August 8, 2006 at 2:53 AM #31200powaysellerParticipantRich -what is “monetizing mortgages”?
Davelj, we *have* reached equilibrium on the NASDAQ. Pull up the charts back to 1998. We’ve been back to 1998 pricing for several years now.
August 8, 2006 at 2:56 AM #31201powaysellerParticipantbatleft- What? “Unless prices decline significantly there is no bubble”. What kind of logic is that? It’s a factual statement. I don’t get your point.
August 8, 2006 at 7:40 AM #31213Steve BeeboParticipantI pretty much agree with Batsleft’s statement – “If something goes up in price 150 percent and then goes down 10-15 percent, that is not a bubble, that is a serious runup in prices followed by a relatively minor retrenchment.”
Even if prices were to drop 20-25%, which I don’t think is likely, I wouldn’t exactly call that a bubble bursting.
Now, if inventory levels in San Diego reached 45,000-50,000, similar to what Phoenix has now, we would have an incredibly big problem. But it seems like inventory has leveled off in the past month, stuck around 23,000+ as measured by ZipRealty. It will be interesting to see where inventory levels are at this fall and winter.
August 8, 2006 at 8:15 AM #31214PDParticipantIt seems like some people are thinking that a 15% reduction can be computed by simply wiping away 15% of the gain. It doesn’t work that way. A 15% reduction equates to a heck of a lot more money than simply wiping away 15% of the gain.
A 15% or 20% reduction would certainly be the bubble bursting!!!
August 8, 2006 at 8:54 AM #31225powaysellerParticipantSteve, isn’t months inventory more important than the inventory number? If we had 50,000 inventory, and 55,000 sales per year, prices would go through the roof. The problem is that sales keep falling at a greater rate every month. First, we were down 10% yoy, then 20%, etc. We were down almost 40% in July 06 over July 05.

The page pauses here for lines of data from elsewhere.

-- ==== Sys2Proof/Laws/Quiet.lean ====
section
/-!
SUPPORT. Micro-steps in a quiet state, where a gap changes nothing: the stages of ADDFILTER (42_filter R176) and of
TRANSMIT (43_transmit R190), each as one update of the state.
-/
namespace Sys2Proof.Machine

/-- In a quiet state a run takes the micro-step at once. -/
theorem drive_quiet {n : Nat} {s t : State} {r : Host.Outcome State Fault Refusal} (hq : s.Quiet) (hi : s.seq ≠ .idle)
    (hm : micro s = .next t) (h : drive micro n t = r) : drive micro (n + 1) s = r := by
  rw [← h]; exact drive_next hi (by rw [State.gap_quiet hq]; exact hm)

/-- An update that leaves the inputs and the mode bits leaves the state quiet. -/
theorem State.Quiet.of_same {s t : State} (h : s.Quiet) (he : t.env = s.env) (h1 : t.regs.inrq = s.regs.inrq)
    (h2 : t.regs.inak = s.regs.inak) : t.Quiet :=
  ⟨by rw [he]; exact h.gaps, by rw [he]; exact h.resets, by rw [h1, h2]; exact h.settled⟩

theorem State.Quiet.budget {s : State} (h : s.Quiet) : s.budget = 32 := by simp [State.budget, h.gaps, microBudget]

/-! ### Changes of one bank -/

/-- The register block with one bank changed. -/
def RegBlock.setBank (b : RegBlock) (k : BankId) (f : Bank → Bank) : RegBlock :=
  b.mapBanks fun j x => if j = k then f x else x

theorem RegBlock.bank_setBank (b : RegBlock) (k j : BankId) (f : Bank → Bank) :
    (b.setBank k f).bank j = if j = k then f (b.bank j) else b.bank j := RegBlock.bank_mapBanks _ _ _

theorem RegBlock.mapBanks_congr {b : RegBlock} {f g : BankId → Bank → Bank} (h : ∀ k, f k (b.bank k) = g k (b.bank k)) :
    b.mapBanks f = b.mapBanks g := by
  unfold RegBlock.mapBanks
  rw [show (fun k => f k (b.bank k)) = fun k => g k (b.bank k) from funext h]

theorem RegBlock.setBank_setBank (b : RegBlock) (k : BankId) (f g : Bank → Bank) :
    (b.setBank k f).setBank k g = b.setBank k (g ∘ f) := by
  refine RegBlock.ext_get rfl rfl rfl rfl (fun _ => rfl) (fun _ => rfl) fun j => ?_
  simp only [RegBlock.bank_setBank]
  split <;> rfl

/-! ### The stages of ADDFILTER -/

variable {o : AddfilterOps} {s : State} {n : Nat} {r : Host.Outcome State Fault Refusal}

/-- Steps 1 and 2: the filters are suspended. -/
theorem addfilter_suspends (hq : s.Quiet) (hs : s.seq = .addfilter o .s1)
    (h : drive micro n { s with regs := { s.regs with finit := true }, seq := .addfilter o .s3, free := s.free + 1 } = r) :
    drive micro (n + 2) s = r := by
  refine drive_quiet hq (by simp [hs]) (by simp only [micro, hs, addfilterMicro]; rfl) ?_
  exact drive_quiet (hq.of_same rfl rfl rfl) (by simp) rfl h

/-- Steps 3 and 4: the scale. -/
theorem addfilter_scale (hq : s.Quiet) (hs : s.seq = .addfilter o .s3) (hf : s.regs.finit = true)
    (h : drive micro n { s with
      regs := s.regs.setBank o.bank fun x => { x with fsc := o.bitmode.toBit }
      seq := .addfilter o .s5, free := s.free + 1 } = r) : drive micro (n + 2) s = r := by
  refine drive_quiet hq (by simp [hs]) (by simp only [micro, hs, addfilterMicro]; rfl) ?_
  refine drive_quiet (hq.of_same rfl rfl rfl) (by simp) (by
    simp only [micro, State.afterRead_seq, addfilterMicro]
    exact State.regWrite_ok _ (RegBlock.writeBanks_ok hf _)) (.trans ?_ h)
  congr 2
  refine RegBlock.mapBanks_congr fun k => ?_
  simp only [BankBits.get_withBit, State.regVal, RegBlock.read, RegBlock.get_bankBits]
  by_cases hk : k = o.bank <;> simp [hk]

/-- Step 5: the first filter register. -/
theorem addfilter_value (hq : s.Quiet) (hs : s.seq = .addfilter o .s5) (hf : s.regs.finit = true)
    (h : drive micro n { s with
      regs := s.regs.setBank o.bank fun x => { x with fr1 := o.idvalue }, seq := .addfilter o .s6 } = r) :
    drive micro (n + 1) s = r :=
  drive_quiet hq (by simp [hs]) (by
    simp only [micro, hs, addfilterMicro]
    exact State.regWrite_ok _ (RegBlock.writeBanks_ok hf _)) h

/-- Step 6: the second filter register. -/
theorem addfilter_mask (hq : s.Quiet) (hs : s.seq = .addfilter o .s6) (hf : s.regs.finit = true)
    (h : drive micro n { s with
      regs := s.regs.setBank o.bank fun x => { x with fr2 := o.idmask }, seq := .addfilter o .s7 } = r) :
    drive micro (n + 1) s = r :=
  drive_quiet hq (by simp [hs]) (by
    simp only [micro, hs, addfilterMicro]
    exact State.regWrite_ok _ (RegBlock.writeBanks_ok hf _)) h

/-- Steps 7 and 8: the match mode. -/
theorem addfilter_match (hq : s.Quiet) (hs : s.seq = .addfilter o .s7) (hf : s.regs.finit = true)
    (h : drive micro n { s with
      regs := s.regs.setBank o.bank fun x => { x with fbm := o.matchmode.toBit }
      seq := .addfilter o .s9, free := s.free + 1 } = r) : drive micro (n + 2) s = r := by
  refine drive_quiet hq (by simp [hs]) (by simp only [micro, hs, addfilterMicro]; rfl) ?_
  refine drive_quiet (hq.of_same rfl rfl rfl) (by simp) (by
    simp only [micro, State.afterRead_seq, addfilterMicro]
    exact State.regWrite_ok _ (RegBlock.writeBanks_ok hf _)) (.trans ?_ h)
  congr 2
  refine RegBlock.mapBanks_congr fun k => ?_
  simp only [BankBits.get_withBit, State.regVal, RegBlock.read, RegBlock.get_bankBits]
  by_cases hk : k = o.bank <;> simp [hk]

/-- Steps 9 and 10: the FIFO. -/
theorem addfilter_route (hq : s.Quiet) (hs : s.seq = .addfilter o .s9) (hf : s.regs.finit = true)
    (h : drive micro n { s with
      regs := s.regs.setBank o.bank fun x => { x with ffa := o.fifo.toBit }
      seq := .addfilter o .s11, free := s.free + 1 } = r) : drive micro (n + 2) s = r := by
  refine drive_quiet hq (by simp [hs]) (by simp only [micro, hs, addfilterMicro]; rfl) ?_
  refine drive_quiet (hq.of_same rfl rfl rfl) (by simp) (by
    simp only [micro, State.afterRead_seq, addfilterMicro]
    exact State.regWrite_ok _ (RegBlock.writeBanks_ok hf _)) (.trans ?_ h)
  congr 2
  refine RegBlock.mapBanks_congr fun k => ?_
  simp only [BankBits.get_withBit, State.regVal, RegBlock.read, RegBlock.get_bankBits]
  by_cases hk : k = o.bank <;> simp [hk]

/-- Steps 11 and 12: the bank becomes active. -/
theorem addfilter_activates (hq : s.Quiet) (hs : s.seq = .addfilter o .s11) (hf : s.regs.finit = true)
    (h : drive micro n { s with
      regs := s.regs.setBank o.bank fun x => { x with fact := true }
      seq := .addfilter o .s13, free := s.free + 1 } = r) : drive micro (n + 2) s = r := by
  refine drive_quiet hq (by simp [hs]) (by simp only [micro, hs, addfilterMicro]; rfl) ?_
  refine drive_quiet (hq.of_same rfl rfl rfl) (by simp) (by
    simp only [micro, State.afterRead_seq, addfilterMicro]
    exact State.regWrite_ok _ (RegBlock.writeBanks_ok hf _)) (.trans ?_ h)
  congr 2
  refine RegBlock.mapBanks_congr fun k => ?_
  simp only [BankBits.get_withBit, State.regVal, RegBlock.read, RegBlock.get_bankBits]
  by_cases hk : k = o.bank <;> simp [hk]

/-- Steps 13 to 15: the filters run again and the response goes out. -/
theorem addfilter_resumes (hq : s.Quiet) (hs : s.seq = .addfilter o .s13) :
    drive micro (n + 3) s = .next { s with
      regs := { s.regs with finit := false }, seq := .idle, respPort := okResponse, free := s.free + 1 } := by
  refine drive_quiet hq (by simp [hs]) (by simp only [micro, hs, addfilterMicro]; rfl) ?_
  refine drive_quiet (hq.of_same rfl rfl rfl) (by simp) rfl ?_
  exact drive_quiet (hq.of_same rfl rfl rfl) (by simp) rfl (drive_idle _ rfl)

end Sys2Proof.Machine
end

Let’s assume inventory stays flat through the end of the year, and the downward accelerating sales trend continues; prices will drop a lot. Months inventory is the important metric from what I have learned. Do you disagree?
Rich, I still don’t understand monetizing mortgages. What is “pinning” the mortgages? Yes, the NASDAQ is still too high, although it has been back to its 1998 level for a couple years now. The P/E ratios are still too high. What do you think accounted for it not fully retrenching; rising consumer demand?
August 8, 2006 at 8:57 AM #31226mephistoParticipantHere’s my take on it. Background: I own, well within my means, and think prices are going to drop. And I hope they do, so I can buy a bigger place in a year or two.
The thing about these bubble boards (and I frequent several), is they are primarily filled with people wanting to buy. These posts and sentiments are *everywhere* on bubble blogs/forums.
Yes a lot of speculators are going to lose their shirts, and a lot of soccer moms who bought million dollar homes with 0 down and teaser rates are going to get destroyed.
But, for each person I know like that – I know someone else on the reverse side. Not everyone is a complete fool with money, or living their life on the credit express. There are a lot of people (at least that I know) sitting on huge piles of cash, making very high salaries. I know (conservately) at least 10+ people who are all planning on buying in the next 2-3 years if prices come down some.
If you bought a place 5 years ago say for $300,000. And today let’s say it’s “going” for $600,000 (very conservative). Lets put all other things aside (taxes, maint., etc) and assume a normal rent of $1,500 a month. 5 years of rent is $90,000. Seems to me this person is going to be just fine despite any price downturns assuming they didn’t do anything stupid.
I guess my point is, yes a lot of people did stupid things. But there are a lot of smart people out there as well. There is a very large pool of people waiting to buy – who can afford it and have been saving like mad.
Prices are going to drop I’d say 10-20% depending on the area (yes a dumphole in Temecula or out in the sticks may drop 50%). Then a few years of stagnation. I think you’ll find as soon as prices go down the 10-20% range there will be a whole new flood of buyers that keep prices somewhat stagnant.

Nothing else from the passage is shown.